Letters To S&C by Technical Analysis, Inc.
COMMITMENTS OF TRADERS
Further to Giorgos Siligardos’ November 2014 article on when the “smart money” fails, I would argue that fail or not, the Commitments Of Traders (COT) report is “much ado about nothing.” After reading Larry Williams’ Secrets Of The COT Report last year, I did hundreds of hours of backtesting, studying, and simulated trading and I come away with a big thumbs down on using COT data.

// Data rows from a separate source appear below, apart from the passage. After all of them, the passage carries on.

-- ==== Sys2Proof/Machine/Memory.lean ====
section
/-! DEFINITION. The memory `M[0..4095]` (spec/10_state.md R29; spec/20_memory.md R39) as a list of address and byte
pairs in one canonical form. The address clamp is not here: it is an operand form (Machine/Operands.lean). -/

namespace Sys2Proof.Machine

/-- The bytes that differ from the reset contents, by rising address. -/
abbrev Memory := List Host.Cell

/-- The listed byte at an address. -/
def Memory.find (m : Memory) (a : Nat) : Option Byte :=
  match m with
  | [] => none
  | (k, v) :: rest => if k = a then some v else Memory.find rest a

/-- The byte `M[a]` (R29); an unlisted address reads as the reset contents. -/
def Memory.read (fontBase : Nat) (m : Memory) (a : Nat) : Byte :=
  match m.find a with
  | some v => v
  | none => resetByte fontBase a

/-- The list without an address. -/
def Memory.drop (m : Memory) (a : Nat) : Memory :=
  match m with
  | [] => []
  | (k, v) :: rest => if k = a then Memory.drop rest a else (k, v) :: Memory.drop rest a

/-- The list with a pair put in its place. -/
def Memory.put (m : Memory) (a : Nat) (b : Byte) : Memory :=
  match m with
  | [] => [(a, b)]
  | (k, v) :: rest =>
    if a < k then (a, b) :: (k, v) :: rest
    else if a = k then (a, b) :: rest
    else (k, v) :: Memory.put rest a b

/-- `M[a] <- b` (R29). Writing what an unlisted address reads as takes the entry out. -/
def Memory.write (fontBase : Nat) (m : Memory) (a : Nat) (b : Byte) : Memory :=
  if b = resetByte fontBase a then m.drop a else m.put a b

/-- Addresses rise strictly, from `lo` on. -/
def Memory.risesFrom (lo : Nat) (m : Memory) : Bool :=
  match m with
  | [] => true
  | (k, _) :: rest => decide (lo ≤ k) && Memory.risesFrom (k + 1) rest

/-- The canonical form: addresses below 4096 that rise strictly, and no entry equal to the reset contents. -/
def Memory.wf (fontBase : Nat) (m : Memory) : Bool :=
  Memory.risesFrom 0 m && m.all fun c => decide (c.1 < memSize) && c.2 != resetByte fontBase c.1

end Sys2Proof.Machine
end

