-- ==== Sys2Proof/Certificates/Slice0/Obligations.lean ====
section
/-! DEFINITION. The statements about CORE, each from the rules of spec/ that its docstring names. Nothing is proved
here. Statements quantify over every state, and so over every configuration: `s.cfg` is a state's configuration. -/

open Sys2Proof Sys2Proof.Machine

/-! ## Encoding and the step cycle -/

/-- Words written out from the patterns of 30_encoding.md (the opcode map) decode to their instructions. 00E0, 8014
and 8015 are the source's own words; the other patterns are the spec's general knowledge (decision D28). Family 0 and
the ignored n are D9 and D29 (log entry 14 has all three). -/
def Obligations.SpecWordsDecodeToTheirInstructions : Prop :=
  decodeWord 0x00E0 = .ok .cls ∧ decodeWord 0x8014 = .ok (.addReg 0 1) ∧ decodeWord 0x8015 = .ok (.subReg 0 1) ∧
  decodeWord 0x00EE = .ok .ret ∧ decodeWord 0x01E0 = .ok (.sys 0x1E0) ∧ decodeWord 0x2208 = .ok (.call 0x208) ∧
  decodeWord 0x332A = .ok (.seImm 3 0x2A) ∧ decodeWord 0x5017 = .ok (.seReg 0 1 7) ∧
  decodeWord 0xD125 = .ok (.drw 1 2 5) ∧ decodeWord 0xE0A1 = .ok (.sknp 0) ∧ decodeWord 0xF265 = .ok (.loadRegs 2) ∧
  decodeWord 0x8018 = .error (.unrecognized8 8) ∧ decodeWord 0xE0FF = .error (.unrecognizedE 0xFF) ∧
  decodeWord 0xF000 = .error (.unrecognizedF 0x00)

/-- Every well-formed instruction, at every value of its operands, is read back from its bytes, and the bytes after
them are given back. The patterns that both sides share are the spec's decisions D9, D28 and D29 (log entry 14). -/
def Obligations.DecodeUndoesEncode : Prop :=
  ∀ (i : Instr) (rest : List Byte), WellFormed i = true → decode (encodeBytes i ++ rest) = .ok (i, rest)

/-- Every recognized word stands for exactly one well-formed instruction, whose word it is: no ignored bit is lost.
The patterns that both sides share are the spec's decisions D9, D28 and D29 (log entry 14). -/
def Obligations.EncodeUndoesDecode : Prop :=
  ∀ (w : Word) (i : Instr), decodeWord w = .ok i → WellFormed i = true ∧ encode i = w

/-- The decode tree agrees with the opcode map: a recognized word matches its instruction's row, and a second row only
when that is the SYS row behind a full-mask row; an unrecognized word matches no row. The map's patterns are the
spec's decisions D9, D28 and D29 (log entry 14). -/
def Obligations.DecodeTreeAgreesWithOpcodeMap : Prop :=
  ∀ w : Word,
    (∀ i, decodeWord w = .ok i →
      rowOf i ∈ opcodeMap ∧ (rowOf i).matches w = true ∧
      ∀ r ∈ opcodeMap, r.matches w = true → r ≠ rowOf i → (rowOf i).mask = 0xFFFF ∧ r = ⟨0xF000, 0x0000⟩) ∧
    (∀ e, decodeWord w = .error e → ∀ r ∈ opcodeMap, r.matches w = false)

/-- A word is unrecognized exactly when it lies in one of the three sets of 30_encoding.md R67. Which words are
recognized rests on the spec's decisions D9, D28 and D29 (log entry 14). -/
def Obligations.UnrecognizedWordsAreTheThreeSets : Prop :=
  ∀ w : Word, (∃ e, decodeWord w = .error e) ↔
    (w.toNat / 0x1000 = 0x8 ∧ w.toNat % 0x10 ∈ [8, 9, 0xA, 0xB, 0xC, 0xD, 0xF]) ∨
    (w.toNat / 0x1000 = 0xE ∧ w.toNat % 0x100 ∉ [0x9E, 0xA1]) ∨
    (w.toNat / 0x1000 = 0xF ∧ w.toNat % 0x100 ∉ [0x07, 0x0A, 0x15, 0x18, 0x1E, 0x29, 0x33, 0x55, 0x65])

/-- The fetch: the byte at `pc` is the high byte and the byte at `pc + 1` the low one, at an odd `pc` like at an even
one; from 0x0FFF on both are `M[0xFFF]` (the clamp is the spec's decision D3). That an odd pc is legal is D4; log
entry 10 has both. -/
def Obligations.FetchIsBigEndianAndClamped : Prop :=
  ∀ s : State,
    (s.pc.toNat < 0x0FFF →
      s.fetchWord.toNat = 0x100 * (s.byteAt s.pc.toNat).toNat + (s.byteAt (s.pc.toNat + 1)).toNat) ∧
    (0x0FFF ≤ s.pc.toNat → s.fetchWord.toNat = 0x100 * (s.byteAt 0x0FFF).toNat + (s.byteAt 0x0FFF).toNat)

/-- When the two bytes that stand where the step fetches decode to an instruction, the step is that instruction's
execute phase, begun with no report and no beep, and then the timer tick (30_encoding.md R71). That the tick follows
execute is the spec's decision D2 (log entry 21), and the clamp of the two fetched addresses is its decision D3 (log
entry 10); that the last step's outputs stand in the state and are dropped first is the model's choice (log entry 2). -/
def Obligations.StepRunsTheDecodedInstruction : Prop :=
  ∀ (s : State) (i : Instr),
    decode [s.byteAt (min s.pc.toNat 0x0FFF), s.byteAt (min (s.pc.toNat + 1) 0x0FFF)] = .ok (i, []) →
    step s =
      match exec i { s with report := none, beep := false } with
      | .next t => .next t.tick
      | .fault r => .fault r
      | .refused r => .refused r

/-- An unrecognized word is reported with its address, `pc` advances by 2, the tick runs, and nothing else changes
(30_encoding.md R68). The report's form and the one-step beep are the spec's decisions D21 and D31 (log entry 22), and
that the tick comes after the report is its decision D2 (log entry 21). Which words are unrecognized rests on D9, D28
and D29 (log entry 14). -/
def Obligations.UnrecognizedWordIsAReportedNoop : Prop :=
  ∀ (s : State) (e : Reject), decodeWord s.fetchWord = .error e →
    ∃ t, step s = .next t ∧ t.report = some ⟨.unrecognized, s.pc, s.fetchWord⟩ ∧ t.pc = s.pc + 2 ∧
      t.DT.toNat = s.DT.toNat - 1 ∧ t.ST.toNat = s.ST.toNat - 1 ∧ t.beep = decide (s.ST.toNat = 1) ∧
      OnlyChanges (· ∈ [.pc, .DT, .ST, .report, .beep]) s t

/-- Every step completes with a next state, from every state: none faults and none is refused. That no condition stops
a step is read from 60_exceptions.md R135 (log entry 7), and it rests on the clamp, D3 and D4 (log entry 10), and on
the effect of a stack report, D6 (log entry 12). -/
def Obligations.EveryStepCompletes : Prop :=
  ∀ s : State, ∃ t, step s = .next t

/-- Where every instruction leaves `pc`, and that an unrecognized word advances it by 2 (10_state.md R19). Taking `pc`
modulo 2^16 is the spec's decision D4 (log entry 10); the two stack policies and the effect after a stack report are D6
(log entry 12); SYS, BNNN and which skips test equality are D9, D28 and D30 (log entry 14); the key a value of 16 or
more names and the keys FX0A scans are D13 and D14 (log entry 16). -/
def Obligations.ProgramCounterAdvances : Prop :=
  (∀ (i : Instr) (s : State), ∃ t, exec i s = .next t ∧ t.pc =
    match i with
    | .jp nnn => nnn.setWidth 16
    | .jpV0 nnn => nnn.setWidth 16 + (s.getV 0).setWidth 16
    | .call nnn => if s.cfg.stackPolicy = .report ∧ s.SP.val = 16 then s.pc + 2 else nnn.setWidth 16
    | .ret =>
      match s.cfg.stackPolicy with
      | .report => if s.SP.val = 0 then s.pc + 2 else s.stackAt (s.SP.val - 1) + 2
      | .wrap => s.stackAt ((s.SP.val + 15) % 16) + 2
    | .seImm x nn => if s.getV x = nn then s.pc + 4 else s.pc + 2
    | .sneImm x nn => if s.getV x = nn then s.pc + 2 else s.pc + 4
    | .seReg x y _ => if s.getV x = s.getV y then s.pc + 4 else s.pc + 2
    | .sneReg x y _ => if s.getV x = s.getV y then s.pc + 2 else s.pc + 4
    | .skp x => if s.Key.getLsbD (min (s.getV x).toNat 15) then s.pc + 4 else s.pc + 2
    | .sknp x => if s.Key.getLsbD (min (s.getV x).toNat 15) then s.pc + 2 else s.pc + 4
    | .ldVxK _ =>
      if ∀ k : Reg, k.val < scannedKeys s.cfg → s.Key.getLsbD k.val = false then s.pc else s.pc + 2
    | _ => s.pc + 2) ∧
  (∀ (s : State) (e : Reject), decodeWord s.fetchWord = .error e → ∃ t, step s = .next t ∧ t.pc = s.pc + 2)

As some of you know, the so-called smart money (that is, commercial speculators) generally buy when markets sell, and vice versa. In effect, they’re not really trading but hedging. (Technically, this reminds me of inversely related markets like the US dollar and gold, or the Dow Jones Industrial Average (DJIA) and the volatility index (VIX) — neither of which provide a truly predictive view into the others’ future activity). In any case, the only hope of making money using the COT report might be to enter an opposite position to the commercials. For example, when a selling campaign is ending, one might consider buying, and so on. In fact, this is the only way you can trade using COT data unless you, too, are hedging and have the enormous financial clout to short long markets, and be long short markets. But even so, the COT report doesn’t provide an effective early warning system as to when large interests are going to move. So I ask: For the average speculator, what’s the intrinsic value in following it?